The more we use things, the more we become like them. Machines are human, they are as equally composed of screws as they are of calculations, equally made of engine and engineering. We make technology in our likeness and we think of it as part of ourselves: it’s already replacing us, we’ve already become one. The tricked-out car doesn’t look like the owner as much as the owner looks like the car. We imagine technology and then technology makes us imagine as it. We think of time in the shape of a wheel, in the shape of a car or in the shape of an airplane. The emblem of an obsolete speed, the car is the machine that still roots us to the ground, that makes us feel the bumps in the road and makes us look out the window at the changing landscape. It’s the beginning of accelerated time, but it’s still a mobile home1 at 1:1 scale, a domestic bubble that moves through space. It is the opposite of the aircraft, which homogenizes everything making it small in the distance, which takes off and lands in places that are not even places, without anything happening in the in-between. In incorporeal times, the car still connects us to the age of the assembly line and the workshop and the parking garage. In the myth of living machines, cars are the first to rise against their owners, transformed into crude and curt robots.

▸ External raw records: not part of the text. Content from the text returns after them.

-- ==== Sys2Proof/Laws/State.lean ====
section
/-! SUPPORT. Laws/State.lean: what each named update of the state changes: one lemma for each field it leaves alone,
and one for reading the table it writes. -/

namespace Sys2Proof.Machine

variable (s : State)

/-! ### State.modFolio -/

@[simp] theorem State.modFolio_clk (f : FolioId) (g : Folio → Folio) : (s.modFolio f g).clk = s.clk := rfl
@[simp] theorem State.modFolio_pwr (f : FolioId) (g : Folio → Folio) : (s.modFolio f g).pwr = s.pwr := rfl
@[simp] theorem State.modFolio_cur (f : FolioId) (g : Folio → Folio) : (s.modFolio f g).cur = s.cur := rfl
@[simp] theorem State.modFolio_act (f : FolioId) (g : Folio → Folio) : (s.modFolio f g).act = s.act := rfl
@[simp] theorem State.modFolio_inv (f : FolioId) (g : Folio → Folio) : (s.modFolio f g).inv = s.inv := rfl
@[simp] theorem State.modFolio_int (f : FolioId) (g : Folio → Folio) : (s.modFolio f g).int = s.int := rfl
@[simp] theorem State.modFolio_cdx (f : FolioId) (g : Folio → Folio) : (s.modFolio f g).cdx = s.cdx := rfl
@[simp] theorem State.modFolio_bayRegs (f : FolioId) (g : Folio → Folio) : (s.modFolio f g).bayRegs = s.bayRegs := rfl
@[simp] theorem State.modFolio_led (f : FolioId) (g : Folio → Folio) : (s.modFolio f g).led = s.led := rfl
@[simp] theorem State.modFolio_nvs (f : FolioId) (g : Folio → Folio) : (s.modFolio f g).nvs = s.nvs := rfl
@[simp] theorem State.modFolio_mbx (f : FolioId) (g : Folio → Folio) : (s.modFolio f g).mbx = s.mbx := rfl
@[simp] theorem State.modFolio_lnk (f : FolioId) (g : Folio → Folio) : (s.modFolio f g).lnk = s.lnk := rfl
@[simp] theorem State.modFolio_portRegs (f : FolioId) (g : Folio → Folio) : (s.modFolio f g).portRegs = s.portRegs := rfl
@[simp] theorem State.modFolio_mgmt (f : FolioId) (g : Folio → Folio) : (s.modFolio f g).mgmt = s.mgmt := rfl
@[simp] theorem State.modFolio_jtag (f : FolioId) (g : Folio → Folio) : (s.modFolio f g).jtag = s.jtag := rfl
@[simp] theorem State.modFolio_imprint (f : FolioId) (g : Folio → Folio) : (s.modFolio f g).imprint = s.imprint := rfl
@[simp] theorem State.modFolio_ports (f : FolioId) (g : Folio → Folio) : (s.modFolio f g).ports = s.ports := rfl
@[simp] theorem State.modFolio_links (f : FolioId) (g : Folio → Folio) : (s.modFolio f g).links = s.links := rfl
@[simp] theorem State.modFolio_carrels (f : FolioId) (g : Folio → Folio) : (s.modFolio f g).carrels = s.carrels := rfl
@[simp] theorem State.modFolio_routers (f : FolioId) (g : Folio → Folio) : (s.modFolio f g).routers = s.routers := rfl
@[simp] theorem State.modFolio_bays (f : FolioId) (g : Folio → Folio) : (s.modFolio f g).bays = s.bays := rfl
@[simp] theorem State.modFolio_readers (f : FolioId) (g : Folio → Folio) : (s.modFolio f g).readers = s.readers := rfl
@[simp] theorem State.modFolio_homes (f : FolioId) (g : Folio → Folio) : (s.modFolio f g).homes = s.homes := rfl
@[simp] theorem State.modFolio_net (f : FolioId) (g : Folio → Folio) : (s.modFolio f g).net = s.net := rfl
@[simp] theorem State.modFolio_syncs (f : FolioId) (g : Folio → Folio) : (s.modFolio f g).syncs = s.syncs := rfl
@[simp] theorem State.modFolio_cands (f : FolioId) (g : Folio → Folio) : (s.modFolio f g).cands = s.cands := rfl
@[simp] theorem State.modFolio_waits (f : FolioId) (g : Folio → Folio) : (s.modFolio f g).waits = s.waits := rfl
@[simp] theorem State.modFolio_archive (f : FolioId) (g : Folio → Folio) : (s.modFolio f g).archive = s.archive := rfl
@[simp] theorem State.modFolio_flash (f : FolioId) (g : Folio → Folio) : (s.modFolio f g).flash = s.flash := rfl
@[simp] theorem State.modFolio_posted (f : FolioId) (g : Folio → Folio) : (s.modFolio f g).posted = s.posted := rfl
@[simp] theorem State.modFolio_reply (f : FolioId) (g : Folio → Folio) : (s.modFolio f g).reply = s.reply := rfl
@[simp] theorem State.modFolio_ext (f : FolioId) (g : Folio → Folio) : (s.modFolio f g).ext = s.ext := rfl
@[simp] theorem State.modFolio_arrivals (f : FolioId) (g : Folio → Folio) : (s.modFolio f g).arrivals = s.arrivals := rfl
@[simp] theorem State.modFolio_free (f : FolioId) (g : Folio → Folio) : (s.modFolio f g).free = s.free := rfl
@[simp] theorem State.modFolio_pending (f : FolioId) (g : Folio → Folio) : (s.modFolio f g).pending = s.pending := rfl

In ancient theater, the term Deus ex Machina was born to describe the device used to bring actors playing gods into the scene, creating an illusion of flight or apparition. Later, it is used to describe a strategy, also a device, but a narrative one, which introduces a change so unexpected to the plot that it appears unlikely2. Devices, apparatus, tools, or mechanisms, are as much inert as they are alive: social, historical, political, small and large machines are composed of organs and organized intelligence systems. Theater operates on the premise of illusionism, creating an autonomous time and space zone where things, which aren’t really there, appear real to the audience. It occurs that within the limits of the stage nothing is just what it is, but everything that it can seem to be. The value of that illusion lies only in the body of the actor, which contains the possibility of talking, acting, performing. Possibility is the most immaterial thing that can be governed: the abstract machineries of political economies govern bodies and their powers.
In Return of the Junker. JM 2000, the main character is absent, it is a ghost, a mortal machine, a body that’s been exploded into all of its possibilities. More than that, a car is a lethal machine, an ever-latent accident, the potentiality of a disaster being activated at every instant. Here, the machine is a technique, an effect, a trick: a twist that resolves the act. Turned into a face, a painting, a domestic item, or a workshop, its personalities manifest themselves in every transfigured fragment. In an inverse modification, it comes back from the junkyard to recompose itself in the hands of the artists, dressed with an auto-mechanic’s coveralls and a magician’s hat.
— Sira Pizà
Figueres, October 2019
1 Jean Baudrillard starts his chapter“Addendum: The domestic world and the car” describing cars in his book The System of Objects. In the Spanish version of Siglo XXI Editores, Madrid, 1999.
2 Gerald Raunig talks about it in the chapter “Theater Machines”, in A Thousand Machines, A Concise Philosophy of the Machine as Social Movement. Semiotext(e), MIT Press, Cambridge, Mass., 2010.